Go through the entries below and tally the lines containing the string "then"; report only the tally.

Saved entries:
┏━━

/-! The register numbers (`10_state.md` R105). -/

/-- R105's map: the assigned numbers, each with the register it names. -/
def Reg.numbers : List (Nat × Reg) :=
  [(0x00, .ctrl), (0x01, .dictSize), (0x02, .maxWindowSize), (0x03, .maxFileSize), (0x04, .nearSize), (0x05, .sameSize),
   (0x06, .maxMode), (0x08, .status), (0x09, .flags), (0x0A, .inLen), (0x0B, .outLen), (0x0C, .decTargetTotal), (0x10, .rdPos),
   (0x11, .rdEnd), (0x18, .wrDataLen), (0x19, .wrInstLen), (0x1A, .wrAddrLen), (0x1B, .wrInstCount), (0x1C, .wrTargetLen),
   (0x20, .wIndicator), (0x21, .wSrcLen), (0x22, .wSrcPos), (0x23, .wDeltaLen), (0x24, .wTargetSize), (0x25, .wDeltaInd),
   (0x26, .wDataLen), (0x27, .wInstLen), (0x28, .wAddrLen), (0x29, .wChecksum), (0x2A, .wDataStart), (0x2B, .wInstStart),
   (0x2C, .wAddrStart), (0x2D, .wEnd), (0x2E, .wLayout)]

theorem ofNumber_of_mem : ∀ e ∈ Reg.numbers, Reg.ofNumber e.1 = some e.2 := by decide

theorem mem_numbers_of_ofNumber {n : Nat} {r : Reg} (h : Reg.ofNumber n = some r) : (n, r) ∈ Reg.numbers := by
  unfold Reg.ofNumber at h
  split at h <;> cases h
  all_goals decide

theorem lookup_numbers_of_mem : ∀ e ∈ Reg.numbers, Reg.numbers.lookup e.1 = some e.2 := by decide

theorem lookup_numbers (n : Nat) : Reg.numbers.lookup n = Reg.ofNumber n := by
  cases h : Reg.ofNumber n with
  | none =>
    refine List.lookup_eq_none_iff.2 fun e he => bne_iff_ne.2 ?_
    rintro rfl
    cases h.symm.trans (ofNumber_of_mem e he)
  | some r => exact lookup_numbers_of_mem _ (mem_numbers_of_ofNumber h)

/-! REG_READ (R901). -/

theorem lookup_map_snd {α β γ : Type} [BEq α] (f : β → γ) (l : List (α × β)) (a : α) :
    (l.map (Prod.map id f)).lookup a = (l.lookup a).map f := by
  induction l with
  | nil => rfl
  | cons e l ih =>
    simp only [List.map_cons, Prod.map, id, List.lookup, ih]
    split <;> rfl

/-- Settles O9: the statement's map is R105's with each register's value. -/
theorem regReadEffect : Obligations.RegReadEffect := by
  intro s map
  have hmap : map.lookup s.a0 = (Reg.ofNumber s.a0).map s.regValue := by
    rw [← lookup_numbers, ← lookup_map_snd]
    rfl
  rw [exec_eq, bodyOf, regReadBody, hmap]
  cases Reg.ofNumber s.a0 <;> rfl

/-! The register writes (R902, R107). -/

theorem finish_writeCtrl (s : State) (new : BitVec 3) : finish s (writeCtrl s new) =
    if new.getLsbD 2 ≠ s.ctrl.getLsbD 2 ∧ s.decOpen = true then { s with status := .stateError }
    else if (new.getLsbD 0 ≠ s.ctrl.getLsbD 0 ∨ new.getLsbD 1 ≠ s.ctrl.getLsbD 1) ∧ (s.encOpen = true ∨ s.wrInstCount ≠ 0) then
      { s with status := .stateError }
    else { s with ctrl := new, status := .ok } := by
  rw [writeCtrl, finish_check_refuse (q := new.getLsbD 2 ≠ s.ctrl.getLsbD 2 ∧ s.decOpen = true) (by simp),
    finish_check_refuse (q := (new.getLsbD 0 ≠ s.ctrl.getLsbD 0 ∨ new.getLsbD 1 ≠ s.ctrl.getLsbD 1) ∧
      (s.encOpen = true ∨ s.wrInstCount ≠ 0)) (by grind), finish_pure]

theorem le_maxField_iff {n : Nat} : n ≤ maxField ↔ ¬n > 2 ^ 31 - 1 := not_lt.symm

theorem finish_writeDictSize (s : State) (v : Word) : finish s (writeDictSize s v) =
    if s.decOpen = true ∨ s.encOpen = true then { s with status := .stateError }
    else if v.toNat > 2 ^ 31 - 1 then { s with status := .outOfRange }
    else { s with dictSize := v, status := .ok } := by
  rw [writeDictSize, finish_check_refuse (q := s.decOpen = true ∨ s.encOpen = true) (by simp),
    finish_check_refuse le_maxField_iff, finish_pure]

/-- The two limit registers share their freeze and their range. -/
theorem finish_checkLimitWrite (s : State) (old v : Word) (g : Unit → Except Failure State) :
    finish s (checkLimitWrite s old v >>= g) =
      if v ≠ old ∧ s.decOpen = true then { s with status := .stateError }
      else if v.toNat > 2 ^ 31 - 1 then { s with status := .outOfRange }
      else finish s (g ()) := by
  rw [checkLimitWrite, bind_assoc, finish_check_refuse (q := v ≠ old ∧ s.decOpen = true) (by simp),
    finish_check_refuse le_maxField_iff]

/-- The numbers of the four writable registers. -/
theorem ofNumber_eq_writable (n : Nat) :
    (Reg.ofNumber n = some .ctrl ↔ n = 0x00) ∧ (Reg.ofNumber n = some .dictSize ↔ n = 0x01) ∧
      (Reg.ofNumber n = some .maxWindowSize ↔ n = 0x02) ∧ (Reg.ofNumber n = some .maxFileSize ↔ n = 0x03) := by
  have hmem (r : Reg) : Reg.ofNumber n = some r ↔ (n, r) ∈ Reg.numbers := ⟨mem_numbers_of_ofNumber, ofNumber_of_mem _⟩
  simp [hmem, Reg.numbers]

/-- R902's cases by number instead of by register. -/
theorem regWriteBody_eq (s : State) : regWriteBody s =
    if s.a0 = 0x00 then writeCtrl s (BitVec.ofNat 3 s.a1)
    else if s.a0 = 0x01 then writeDictSize s s.arg.r1
    else if s.a0 = 0x02 then checkLimitWrite s s.maxWindowSize s.arg.r1 >>= fun _ => pure { s with maxWindowSize := s.arg.r1 }
    else if s.a0 = 0x03 then checkLimitWrite s s.maxFileSize s.arg.r1 >>= fun _ => pure { s with maxFileSize := s.arg.r1 }
    else .error (.plain .illegal) := by
  obtain ⟨hctrl, hdict, hwindow, hfile⟩ := ofNumber_eq_writable s.a0
  unfold regWriteBody
  split
  · next h => rw [if_pos (hctrl.1 h)]
  · next h => simp [hdict.1 h]
  · next h => simp [hwindow.1 h]
  · next h => simp [hfile.1 h]
  · next h0 h1 h2 h3 => rw [if_neg (h0 ∘ hctrl.2), if_neg (h1 ∘ hdict.2), if_neg (h2 ∘ hwindow.2), if_neg (h3 ∘ hfile.2)]

/-- Settles O10: the four registers' writes by number, each with its checks in order. -/
theorem regWriteEffect : Obligations.RegWriteEffect := by
  intro s
  rw [exec_eq, bodyOf, regWriteBody_eq]
  simp only [finish_ite, finish_writeCtrl, finish_writeDictSize, finish_checkLimitWrite, finish_pure, finish_error]
  rfl

/-- Settles O11: while IN holds at most IN_SIZE bytes, it is full exactly when the command refuses. -/
theorem inAppendEffect : Obligations.InAppendEffect := by
  intro s hfits
  rw [exec_eq, bodyOf, inAppendBody, finish_check_refuse (q := s.inLen = s.cfg.inSize) (by omega)]
  rfl

/-- Settles O12: the body is the reset state with the host's side kept. -/
theorem resetEffect : Obligations.ResetEffect := by
  intro s
  refine ⟨(State.resetWith s.cfg).cmd, ?_⟩
  rw [exec_eq, bodyOf, finish_ok, State.afterReset]

end Sys2Proof.Machine

/-! The statements of the family `60_exceptions.md`: every instruction is total (O52), what a failure leaves unchanged (O49), which
failures set SESSION_FAILED (O50), and what SESSION_FAILED refuses (O51). -/

namespace Sys2Proof.Machine

/-! Where a step stops (R1007). -/

section totality

variable {s : State} {rest : List HostAccess}

/-- An issued code always ends in a next state: a command's, or that of an unknown code. -/
theorem exists_step_writeCmd {code : Byte} (h : s.host = .writeCmd code :: rest) : ∃ t, step s = .next t := by
  cases hc : decodeCommand code with
  | none => exact ⟨_, step_writeCmd_illegal h hc⟩
  | some i => exact ⟨_, (step_writeCmd h hc).trans (exec_eq i _)⟩

/-- A host read of a byte answers it, or faults where there is none. -/
theorem answerByte_cases (o : Option Byte) (f : Fault) (s : State) :
    (∃ t, answerByte o f s = .next t) ∨ (o = none ∧ answerByte o f s = .fault f) := by
  cases o with
  | some b => exact .inl ⟨_, rfl⟩
  | none => exact .inr ⟨rfl, rfl⟩

end totality

/-- Settles O52: an instruction is a command over its body, and of the host's accesses only the two reads of a byte can fault. -/
theorem totality : Obligations.Totality := by
  refine ⟨fun i s => ⟨_, exec_eq i s⟩, fun s => ?_⟩
  cases hhost : s.host with
  | nil => exact .inl ⟨s, step_idle hhost⟩
  | cons a rest =>
    cases a with
    | writeCmd code => exact .inl (exists_step_writeCmd hhost)
    | writeArg n v => exact .inl ⟨_, step_writeArg hhost⟩
    | readRes n => exact .inl ⟨_, step_readRes hhost⟩
    | readStatus => exact .inl ⟨_, step_readStatus hhost⟩
    | readCmd => exact .inl ⟨_, step_readCmd hhost⟩
    | readOut p =>
      obtain ⟨t, hnext⟩ | ⟨habsent, hfault⟩ := answerByte_cases (s.readByte .out p) .outByteAbsent { s with host := rest }
      · exact .inl ⟨t, (step_readOut hhost).trans hnext⟩
      · exact .inr (.inl ⟨p, rest, rfl, List.getElem?_eq_none_iff.1 habsent, (step_readOut hhost).trans hfault⟩)
    | readIn p =>
      obtain ⟨t, hnext⟩ | ⟨habsent, hfault⟩ := answerByte_cases (s.readByte .inp p) .inByteAbsent { s with host := rest }
      · exact .inl ⟨t, (step_readIn hhost).trans hnext⟩
      · exact .inr (.inr ⟨p, rest, rfl, List.getElem?_eq_none_iff.1 habsent, (step_readIn hhost).trans hfault⟩)

/-! How an instruction fails, with what each way of failing says of the state it failed in (R1002, R1003). -/

section failing

variable {s : State} {i : Instr} {u : State}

┗━━

Exercise solution: 10